The frustrating thing is that people talk about religion and magic without knowing what the words really mean. The whole milieu should be considered, of course, but people need to know the basics first. It ain't about pulling rabbits out of hats, which so many want it to be, and it ain't always sweetness and love either.
Sure, there are people who blindly want their religion to be seen as wholly uplifting, and since God himself writ it with his very own finger, it must be, but it just ain't so. It's made up of fallible people recording things they saw as normative and trying to derive meaning from what could have been accident. You have to see the whole picture to begin to decypher the details. You have to understand that history isn't philosophy, which isn't theology, which isn't necessarily even what we today consider to be history. Remember, that there was no one taking dictation when Demosthenes gave his orations, or when Socrates expounded on the stoa. What we have may or may not have been made up and edited. Classical history is like that.
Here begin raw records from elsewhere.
/-- The reset of a controller completes, and with it the commands it held (R402). -/
def State.endReset (s : State) (ctrl : Nat) : State :=
  (s.nvme.filter fun c => c.resetting && s.ctrlOf c == ctrl).foldl
    (fun t c => t.lostStatus.2.endNvme { c with status := t.lostStatus.1 }) s

/-- CONTROLLER_RESET_COMPLETE (R402). -/
def execControllerResetComplete (ctrl : Nat) (s : State) : Host.Outcome State Fault Refusal := .next (s.endReset ctrl)

/-! ## Sockets and egress (R357, R403 to R408) -/

/-- A partition has an Ethernet port, or a VLAN on it (R398). -/
def Partition.hasPort (p : Partition) (port : Nat) : Bool := p.ethPorts.contains port || p.vlans.any (·.1 == port)

/-- Data of a partition can leave by an Ethernet port: it has the port, and the port has come up (R398, R430). -/
def Partition.sends (p : Partition) (port : Nat) : Bool := p.hasPort port && !p.ethDown.contains port

/-- Data of a partition can reach a destination: its Ethernet port or its namespace's drive has come up (R398, R404, R430). -/
def Partition.linkUp (p : Partition) (d : Dest) : Bool :=
  if d.kind = 1 then p.sends d.port else if d.kind = 2 then !p.deadNs.contains d.target else true

/-- SOCK-CREATE (R358). `ext`: 0 success, 1 reset, 2 refused. A port that the partition neither owns nor has a VLAN on is an invalid argument
0 (R398, log 31); by one that did not come up no connection is made (R430, log 37). -/
def execSockCreate (sid uid lane ext : Nat) (s : State) : Host.Outcome State Fault Refusal :=
  serve (· == 0x18) sid uid lane s fun r => do
    r.need (decide (r.arg 0 ≤ 7) && (r.s.part r.c.part).hasPort (r.arg 0)) 0
    r.need (decide (r.arg 1 ≤ 1)) 1
    r.need (r.pair 2 % 8 == 0) 2
    let (r, bs, set) ← r.read (r.pair 2) 24 0
    let f (a n : Nat) : Nat := ofBytesLE ((bs.drop a).take n)
    if !((f 0 2 == 6 || (f 0 2 == 4 && f 12 12 == 0)) && f 4 4 == 0) then r.fail (invalidArg 2) set
    else if ext != 0 || !(r.s.part r.c.part).sends (r.arg 0) then r.fail (connectionCode ext) set
    else .ok (r.opened r.s ⟨0, r.arg 0, bs, r.arg 1, false⟩ set)

/-- What left the part (R403). -/
def State.leave (s : State) (part dest off : Nat) (data : List Byte) : State :=
  { s with egressed := s.egressed ++ [⟨part, dest, off, data⟩] }

/-- The one tenant of a set, if it holds one bit. -/
def oneTenant (x : OSet) : Option Nat := (List.range 16).find? fun t => x == tenantBit t

/-- SOCK-SEND through the release gate (R403, R405). `ext`: 0 every byte is accepted, 1 reset, 2 refused, otherwise at most
ext − 3 bytes are accepted. None leaves by a port that the partition does not have or that did not come up (R398, R430). -/
def execSockSend (sid uid lane ext : Nat) (s : State) : Host.Outcome State Fault Refusal :=
  serve (· == 0x19) sid uid lane s fun r => do
    let d ← r.desc false
    r.need (decide (r.arg 1 ≤ maxTransfer)) 1
    let (r, bs, set) ← r.read (r.pair 2) (r.arg 1) 0
    let dests := (r.s.part r.c.part).dests
    let at0 := (oneTenant (set ||| r.argset)).bind fun t =>
      dests.findIdx? fun x => x.kind == 1 && x.owner == t && x.port == d.ns && x.target == ofBytesLE d.path
    match at0 with
    | none => r.refuse 3 set
    | some n =>
      if ext == 1 || ext == 2 || !(r.s.part r.c.part).sends d.ns then r.fail (connectionCode ext) set
      else
        let sent := if ext = 0 then bs else bs.take (ext - 3)
        .ok ⟨r.s.leave r.c.part n 0 sent, [sent.length], set⟩

/-- SOCK-RECV (R357): what the peer sent. The buffer is checked as a demand store of argset would be (R27, R359). -/
def Req.receive (r : Req) (data : List Byte) : Serve Ans := do
  let _ ← r.desc false
  r.need (decide (r.arg 1 ≤ maxTransfer)) 1
  let (r, ps) ← r.reach needStore (r.pair 2) (r.arg 1) 0
  if !(ps.all fun p => p.sets.all fun x => r.argset.subset x) then r.fail (dnr 5 0) 0
  else
    let bs := data.take (r.arg 1)
    .ok ⟨r.s.svcWrite r.k.die ps bs, [bs.length], 0⟩

/-- What a peer sent for a call waits until engines let it into the buffer (R242). -/
def Req.receiving (r : Req) : Bool := r.s.heldOutside.any fun a => match a with
  | .received g b n l _ => r.caller == (g, b, n, l)
  | .app _ _ _ | .device _ _ _ _ | .window _ _ _ => false

/-- SOCK_RECV: bytes come for the call of a lane, and are written and reported, or held while an engine owns or pins a byte of the buffer
(R242, R248, R357). -/
def execSockRecv (sid uid lane : Nat) (data : List (BitVec 8)) (s : State) : Host.Outcome State Fault Refusal :=
  .next (match s.request sid uid lane with
    | none => s
    | some r =>
      if r.call.num != 0x1A || r.receiving then s
      else (finish r (r.receive data)).getD { s with
        heldOutside := s.heldOutside ++ [.received r.k.grid r.k.block r.k.num lane data] })

/-- Held bytes of a peer are offered again to their call, running or saved; they go with a call that no longer waits (R242, R248, R363). -/
def State.receiveHeld (s : State) (caller : Nat × Nat × Nat × Nat) (data : List Byte) : Option State :=
  match s.waiting caller with
  | none => some s
  | some r => match r.receive data with
    | .ok a | .error (some a) => some (a.s.answerAt caller 0x1A a.vals a.set)
    | .error none => none

/-- SOCK-CLOSE (R357). -/
def execSockClose (sid uid lane : Nat) (s : State) : Host.Outcome State Fault Refusal :=
  serve (· == 0x1B) sid uid lane s fun r => do
    let d ← r.desc false
    r.zeros [1, 2, 3]
    .ok (r.close d)

/-- Fields of a policy's body (R406). -/
def bodyField (b : List Byte) (a n : Nat) : Nat := ofBytesLE ((b.drop a).take n)
def PolicyRec.id (p : PolicyRec) : Nat := bodyField p.body 4 4
def PolicyRec.set (p : PolicyRec) : OSet := BitVec.ofNat 16 (bodyField p.body 2 2)
def PolicyRec.dest (p : PolicyRec) : Nat := bodyField p.body 40 2

/-- The gate's decision: the destination and the offset, or the detail of the refusal (R407). -/
def Req.gate (r : Req) (e : OSet) (rest : List Byte) : Except Nat (Nat × Nat) :=
  let pt := r.s.part r.c.part
  if r.arg 0 = 0 then
    match oneTenant e with
    | none => .error 0
    | some t =>
      let n := ofBytesLE (rest.take 2)
      if (pt.dests[n]?).elim false (·.owner == t) then .ok (n, ofBytesLE (rest.drop 2)) else .error 6
  else match pt.policies.find? (·.id == r.arg 0) with
    | none => .error 0
    | some p =>
      if !e.subset p.set then .error 1
      else if !(r.c.objAt r.word.toNat).elim false (fun o => bytesLE 32 o.digest.toNat == (p.body.drop 8).take 32) then .error 2
      else if p.budget < r.arg 1 then .error 4
      else if p.uses = 0 then .error 5
      else .ok (p.dest, ofBytesLE rest)

/-- A pass takes its length and one use from the policy in one step (R407, R408). -/
def State.spend (s : State) (part id n : Nat) : State :=
  s.modPart part fun p => { p with
    policies := p.policies.map fun x => if x.id == id then { x with budget := x.budget - n, uses := x.uses - 1 } else x }

/-- The bytes of a host function's window to which a destination delivers (R390, R404). -/
def State.windowAt (s : State) (part dest off n : Nat) : List Loc :=
  match (s.part part).dests[dest]? with
  | none => []
  | some d => if d.kind != 3 then [] else match s.vf? d.target with
      | some v => if v.window (v.winBase + off) n && s.hbmAt (v.winBase + off) n then (locG (v.winBase + off)).span n else []
      | none => []

/-- The data moves to a destination; a host function's window is device memory (R390, R404). -/
def State.deliver (s : State) (part dest off : Nat) (data : List Byte) : State :=
  ((s.windowAt part dest off data.length).zip data).foldl (fun t x => t.poke x.1 x.2) (s.leave part dest off data)

/-- EGRESS (R403, R407, R408). `ext`: 0 success, 1 and 2 a connection that fails after the pass, otherwise a storage status; a destination
whose port or drive did not come up fails so as well (R430, log 37). -/
def execEgress (sid uid lane ext : Nat) (s : State) : Host.Outcome State Fault Refusal :=
  serve (· == 0x20) sid uid lane s fun r => do
    r.need (decide (r.arg 1 ≤ maxTransfer)) 1
    let (r, buf, rest, set) ← r.ioRecord
    let (r, bs, set) ← r.read buf (r.arg 1) set
    match r.gate (set ||| r.argset) rest with
    | .error detail => r.refuse detail set
    | .ok (dest, off) =>
      if (r.s.windowAt r.c.part dest off bs.length).any fun l => r.s.owned l || r.s.pinned l then .error none
      let t := if r.arg 0 = 0 then r.s else r.s.spend r.c.part (r.arg 0) (r.arg 1)
      let d := (r.s.part r.c.part).dests.getD dest default
      let up := (r.s.part r.c.part).linkUp d
      if ext = 0 && up then .ok ⟨t.deliver r.c.part dest off bs, [bs.length], set⟩
      else Req.fail { r with s := t } (if ext ≤ 2 && (up || d.kind == 1) then connectionCode ext else ioError ext) set

end Sys2Proof.Machine
end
Isaac Newton, the leading light of the English Enlightenment, has been said to be the last sorcerer (White, Michael, Isaac Newton: the Last Sorcerer,) Helix Books). This is because, to the end of his life Newton was pursuing the great work of alchemy. Many of the figures of the day were alchemists first, and many of them were Masons. Does Masonry include elements of this work, or does the memory of these people infuse the Craft? The frustration I see in your rant is that the people who are involved in searching for the esoteric elements are doing it from a point of view of made up stuff: their own hopes blocking their ability to see the big picture. We want simple answers even when the questions are complex.
Enough I guess. I hope I didn't miss step in emailing you directly, but this is something that interests me, and I didn't want to stir the pot on the blog if you didn't want it further stirred.